What did Indra Sawhney judgment ensure?

The V.P. Singh government implemented 27% OBC reservation for public services in 1990 and following legal challenges, the Supreme Court upheld it in the Indra Sawhney & others versus Union of India judgment in 1992 with the significant observation: “Identification of a group or collectivity by any criteria other than caste, such as, occupation cum social cum educational cum economic criteria ending in caste may not be invalid.” This cleared the way for OBC reservation in public employment and educational institutions in India.

The demand to resuscitate full caste enumeration in the national census has arisen as a corollary of these historical developments. Numerous government policies, including reservations and other benefit schemes are currently implemented on the basis of the claimed population share of caste groups, even though the actual population size of caste groups in the OBC and general category remain unknown.

Why is there opposition to a caste census?

Opposition to a nationwide caste census has been aired from some quarters on the ground that the revelation of the exact population share of OBCs greater than or equal to 52%, as estimated by the Mandal commission, would trigger demands for enhancing the 27% reservation quota for OBCs. Such demands, however, were already set into motion following the enactment of the Constitution (103rd Amendment) Act, 2019, which provided 10% reservation to “economically weaker sections” (EWS) within the general category — excluding SC/ST/OBCs — in admission to public and private educational institutions as well as civil posts and services. The law breached the 50% ceiling on reservation and faced legal challenges, but was ultimately upheld by a majority judgment of the Supreme Court in November 2022. The Chief Justice of India also dismissed a review petition against the judgment in May 2023.

With the Supreme Court itself validating reservation quotas beyond the 50% threshold, the demand for expanding OBC reservation beyond the 27% Mandal commission threshold has naturally arisen, because the 27% figure was derived as a residual from the 50% threshold after adjusting the quota for SCs and STs. It never had any basis in population estimates.

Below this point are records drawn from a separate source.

/-- A component of a complex product with one rounding: `x1*w1 + x2*w2` exactly, the data
components ahead of the twiddle components among NaN inputs (R126). -/
def mulComp (f : Fmt) (m : AMode) (xre xim wre wim : FV) (x1 w1 x2 w2 : FV) (neg2 : Bool) : Nat × Cond :=
  let ins := [xre, xim, wre, wim]
  let q2 := (x2.mul w2).map (fun v => if neg2 then v.negate else v)
  let v := match x1.mul w1, q2 with
    | some p, some q => p.add m.rnd q
    | _, _ => none
  f.finish m.rnd m.ftz ins v false

/-- Flushes a subnormal input in flush mode (R118); with the condition of R119. -/
def flushIn (f : Fmt) (m : AMode) (x : Nat) : Nat × Cond :=
  if f.isSub x then (if m.ftz then f.withSign (bitN x f.signBit) 0 else x, cDEN) else (x, 0)

def Cx.flush (f : Fmt) (m : AMode) (x : Cx) : Cx × Cond :=
  let (r, c) := flushIn f m x.re
  let (i, d) := flushIn f m x.im
  (⟨r, i⟩, c ||| d)

/-- The rounded complex product of data `x` by twiddle `w` (R126). -/
def cmul (f : Fmt) (m : AMode) (w x : Cx) : Cx × Cond :=
  let xr := f.decode x.re
  let xi := f.decode x.im
  let wr := f.decode w.re
  let wi := f.decode w.im
  let (r, c) := mulComp f m xr xi wr wi xr wr xi wi true
  let (i, d) := mulComp f m xr xi wr wi xi wr xr wi false
  (⟨r, i⟩, c ||| d)

/-- The sign of a bit pattern inverted. -/
def negBits (f : Fmt) (x : Nat) : Nat :=
  if bitN x f.signBit then x - 2 ^ f.signBit else x + 2 ^ f.signBit

/-- The sign inverted for a subtraction: a NaN keeps its own sign (R113). DEDUCED, log entry 33. -/
def subBits (f : Fmt) (x : Nat) : Nat := if (f.decode x).isNaN then x else negBits f x

/-- `x` times i^k: components exchanged and negated, exact (R126). DEDUCED, log entry 33. -/
def timesI (f : Fmt) (k : Nat) (x : Cx) : Cx :=
  match k % 4 with
  | 0 => x
  | 1 => ⟨negBits f x.im, x.re⟩
  | 2 => ⟨negBits f x.re, negBits f x.im⟩
  | _ => ⟨x.im, negBits f x.re⟩

def caddBits (f : Fmt) (m : AMode) (x y : Cx) : Cx × Cond :=
  let (r, c) := addBits f m x.re y.re
  let (i, d) := addBits f m x.im y.im
  (⟨r, i⟩, c ||| d)

/-- One butterfly (R57, R126): data X_0.. and twiddles W_1.., radix 2 or 4, `inv` for +i. In flush mode a
subnormal twiddle enters the arithmetic as zero. DEDUCED, log entries 33 and 162. -/
def butterfly (f : Fmt) (m : AMode) (radix4 inv : Bool) (xs ws : List Cx) : List Cx × Cond :=
  let xs' := xs.map (Cx.flush f m)
  let ws' := ws.map (Cx.flush f m)
  let c0 := (xs' ++ ws').foldl (fun c p => c ||| p.2) 0
  match xs'.map (·.1) with
  | [] => ([], c0)
  | x0 :: rest =>
    let ps := (rest.zip (ws'.map (·.1))).map (fun p => cmul f m p.2 p.1)
    let c1 := ps.foldl (fun c p => c ||| p.2) c0
    let terms := x0 :: ps.map (·.1)
    let out (q : Nat) : Cx × Cond :=
      (terms.drop 1).zipIdx.foldl (fun (acc : Cx × Cond) p =>
        let k := (p.2 + 1) * q
        let t := if radix4 then timesI f (if inv then k else 3 * k) p.1
                 else if q = 0 then p.1
                 else ⟨subBits f p.1.re, subBits f p.1.im⟩
        let (s, c) := caddBits f m acc.1 t
        (s, acc.2 ||| c)) (x0, 0)
    let rs := (List.range (if radix4 then 4 else 2)).map out
    (rs.map (·.1), rs.foldl (fun c p => c ||| p.2) c1)

/-- The cause a set of conditions traps with under AMODE's enables (R130): the first enabled
condition in the table's order, 0 for none. Bits: TDEN 12, TINVB 11, TSAT 10, TNV 9 .. TNX 5. -/
def trapCause (amode : Nat) (c : Cond) : Nat :=
  let hit (cb : Cond) (en : Nat) : Bool := (c &&& cb) != 0 && bitN amode en
  if hit cDEN 12 then 1 else if hit cINVB 11 then 2 else if hit cNV 9 then 3
  else if hit cDZ 8 then 4 else if hit cOF 7 then 5 else if hit cUF 6 then 6
  else if hit cNX 5 then 7 else if hit cSAT 10 then 8 else 0

end Sys2Proof.Machine
end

What should be the way forward?

Given the wide divergence of the OBC population thrown up by various official sample surveys ranging from 41% to 46%, between 2015-16 to 2021-22, only a full caste enumeration can help in ascertaining an accurate number. More importantly, ascertaining the numbers and proportions of individual castes within the OBC category have assumed much significance in the light of concerns regarding reservations and other benefits for OBCs getting concentrated among certain dominant caste groups. The Bihar caste survey for instance, shows that 112 small caste groups combined together in the EBC category, accounted for 36% of the State’s population, which was the largest share among social categories.

Justice Rohini Commission, which was constituted in 2017 by the Modi government to examine the sub-categorisation of OBCs in the Central list, submitted its report in August 2023. A nationwide socio-economic caste census is necessary to evolve scientific criteria for such sub-categorisation. This would also be necessary for all States, which have their own State-level OBC lists, given the wide variety in caste composition.

(Prasenjit Bose is an economist and activist. Samiran Sengupta and Soumyadeep Biswas are data analysts at CPERD Pvt Ltd, Kolkata)

  • The intersection between class and caste-based deprivation in Indian society is evident in a gamut of socio-economic statistics.

  • The multidimensional poverty headcount ratio among Muslims at 31% was also higher than that of Hindus (28%), Christians (16%) and other religious communities (15.7%).

  • The Niti Aayog has not published the caste and religion wise data in its publications on national multidimensional poverty index based on NFHS-4/2015-16 and NFHS-5/2019-21.